There has been a manor on the site of the present house since before the Norman conquest of England. In the Domesday Book (a survey of England published in 1086) the house was listed as belonging to the Peverell family, who arrived from Normandy with William the Conqueror. It was being managed for them at the time by their tenants the Gresleys.
Having passed by inheritance through two further families it was purchased by Sir John Brockley in 1433 who was Lord Mayor of London at the time, and then sold in 1458 to Sir Ralph Verney who also made it to the position of the Lord Mayor as part of his career. It was Verney who largely remodelled the property into the grand mansion house that stands there today.

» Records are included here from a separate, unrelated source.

/-! ### The configuration image (R387, R388) -/

/-- The entries of an image from offset `o`: (index, sub-index, value); none where the structure is wrong. -/
def imageEntries (b : Bytes) : Nat → Nat → Option (List (Nat × Nat × Bytes))
  | 0, o => if o = b.length then some [] else none
  | n + 1, o =>
    let len := natAt b (o + 4) 4
    let next := o + 8 + (len + 3) / 4 * 4
    if b.length < o + 8 ∨ b.length < next ∨ natAt b (o + 3) 1 ≠ 0 ∨ natAt b (o + 8 + len) (next - (o + 8 + len)) ≠ 0 then none
    else (imageEntries b n next).map (fun l => (natAt b o 2, natAt b (o + 2) 1, bytesAt b (o + 8) len) :: l)

/-- Whether an image's header stands (R387, R388). -/
def imageHeaderOk (b : Bytes) : Bool :=
  natAt b 0 4 == 1 && decide (1 ≤ natAt b 4 4) && decide (natAt b 4 4 ≤ 4096) && natAt b 8 4 == b.length &&
  decide (natAt b 12 1 ≤ 3) && natAt b 13 3 == 0 && natAt b 48 12 == 0 &&
  natAt b 60 4 == crc32 (b.take 60 ++ b.drop 64)

/-- The entries of an image that passes the checks of R388. -/
def imageParts (b : Bytes) : Option (List (Nat × Nat × Bytes)) :=
  if imageHeaderOk b then imageEntries b (natAt b 4 4) 64 else none

/-- The entries applied in order, each as a WRITE, up to the first one refused: how many were applied, and the key and code
of that one. An entry that names the image itself meets BUSY. -/
def State.applyEntries (s : State) (who : SessionId) (lvl : Nat) :
    List (Nat × Nat × Bytes) → Nat → State × Nat × Option (Nat × Nat)
  | [], n => (s, n, none)
  | (idx, sub, v) :: rest, n =>
    let w := if idx = 0x4402 ∧ sub = 1 then s.refuseWrite idx sub 0x11 0 else s.performWrite who lvl idx sub v
    if w.code = 0 then w.s.applyEntries who lvl rest (n + 1) else (w.s, n, some (pkey idx sub, w.code))

/-- The COMMIT that COMMIT-AFTER asks for. -/
def State.imageCommit (s : State) (lvl n : Nat) (digest : Bytes) : State :=
  let r := s.commitJudge lvl (padTo 36 digest)
  if r.res = 0 then
    (s.acceptCommit none).modDict (fun d => { d with imgRes := imageOutcome 1 0 n 0 0 })
  else (s.noteCommit r).modDict (fun d => { d with imgRes := imageOutcome 4 r.code n r.key r.res })

/-- The effect of an image whose entries are `l` (R388). -/
def State.imageApply (s : State) (who : SessionId) (lvl : Nat) (b : Bytes) (l : List (Nat × Nat × Bytes)) : State :=
  let s := if bit (natAt b 12 1) 1 then s.discardStaged else s
  let (s, n, bad) := s.applyEntries who lvl l 0
  match bad with
  | some (k, c) => s.modDict (fun d => { d with imgRes := imageOutcome 3 c n k 0 })
  | none =>
    if bit (natAt b 12 1) 0 then s.imageCommit lvl n (bytesAt b 16 32)
    else s.modDict (fun d => { d with imgRes := imageOutcome 0 0 n 0 0 })

/-- An image written to P 0x4402.01 (R388): refused as a whole with 0x12 where its format is wrong, else accepted, whatever its
entries come to. -/
def State.configImage (s : State) (who : SessionId) (lvl : Nat) (b : Bytes) : Written :=
  match imageParts b with
  | none => (s.modDict (fun d => { d with imgRes := imageOutcome 2 0x12 0 0 0 })).refuseWrite 0x4402 1 0x12 0
  | some l => (s.imageApply who lvl b l).acceptWrite false s.it

/-- One WRITE or finished BLOCK-WRITE, the configuration image among them. While a COMMIT is processed every write meets
BUSY (R380). -/
def State.writeAny (s : State) (who : SessionId) (lvl idx sub : Nat) (v : Bytes) : Written :=
  if s.dict.commit.isSome then s.refuseWrite idx sub 0x11 0
  else if idx = 0x4402 ∧ sub = 1 then
    let c := s.writeCheck lvl idx sub v
    if c.1 ≠ 0 then s.refuseWrite idx sub c.1 c.2
    else s.configImage who lvl v
  else s.performWrite who lvl idx sub v

/-! ### The digest re-check (R386) -/

/-- DIGEST_RECHECK (R386): the digest recomputed from the store as the hash unit finds it, compared with the expected one. -/
def execDigestRecheck (t : IT) (found : Bytes) (s : State) : Host.Outcome State Fault Refusal :=
  .next (s.whenAwake (fun s =>
    let s := s.at t
    if found = s.dict.imageDigest then s
    else
      let s := s.modDict (fun d => { d with recheck := sat32 (d.recheck + 1), storeBad := true })
      s.report 0xE00D 0 []))

end Sys2Proof.Machine
end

A notable member of the Verney family was Sir Edmund Verney, who was chief standard bearer to King Charles I during the English Civil War. Sir Edmund was slaughtered at the Battle of Edgehill on October 23rd 1642 and is buried in the family chapel at Claydon. It is said that at dusk, on the anniversary of his death every year, an apparition of the battle itself appears on the lawns of the great house, and has been reported by many servants from the house through the years since Sir Edmund's death.
In 1661, following the Restoration of the Monarchy, Sir Edmund's son (Sir Ralph Verney II) was awarded a baronetcy by King Charles II for his and his father's loyalty and bravery during the preceding period of unrest. He was later, in 1703, made Viscount of Fermanagh and his grandson was, in 1742, created an Earl. Both titles have since, however, become extinct.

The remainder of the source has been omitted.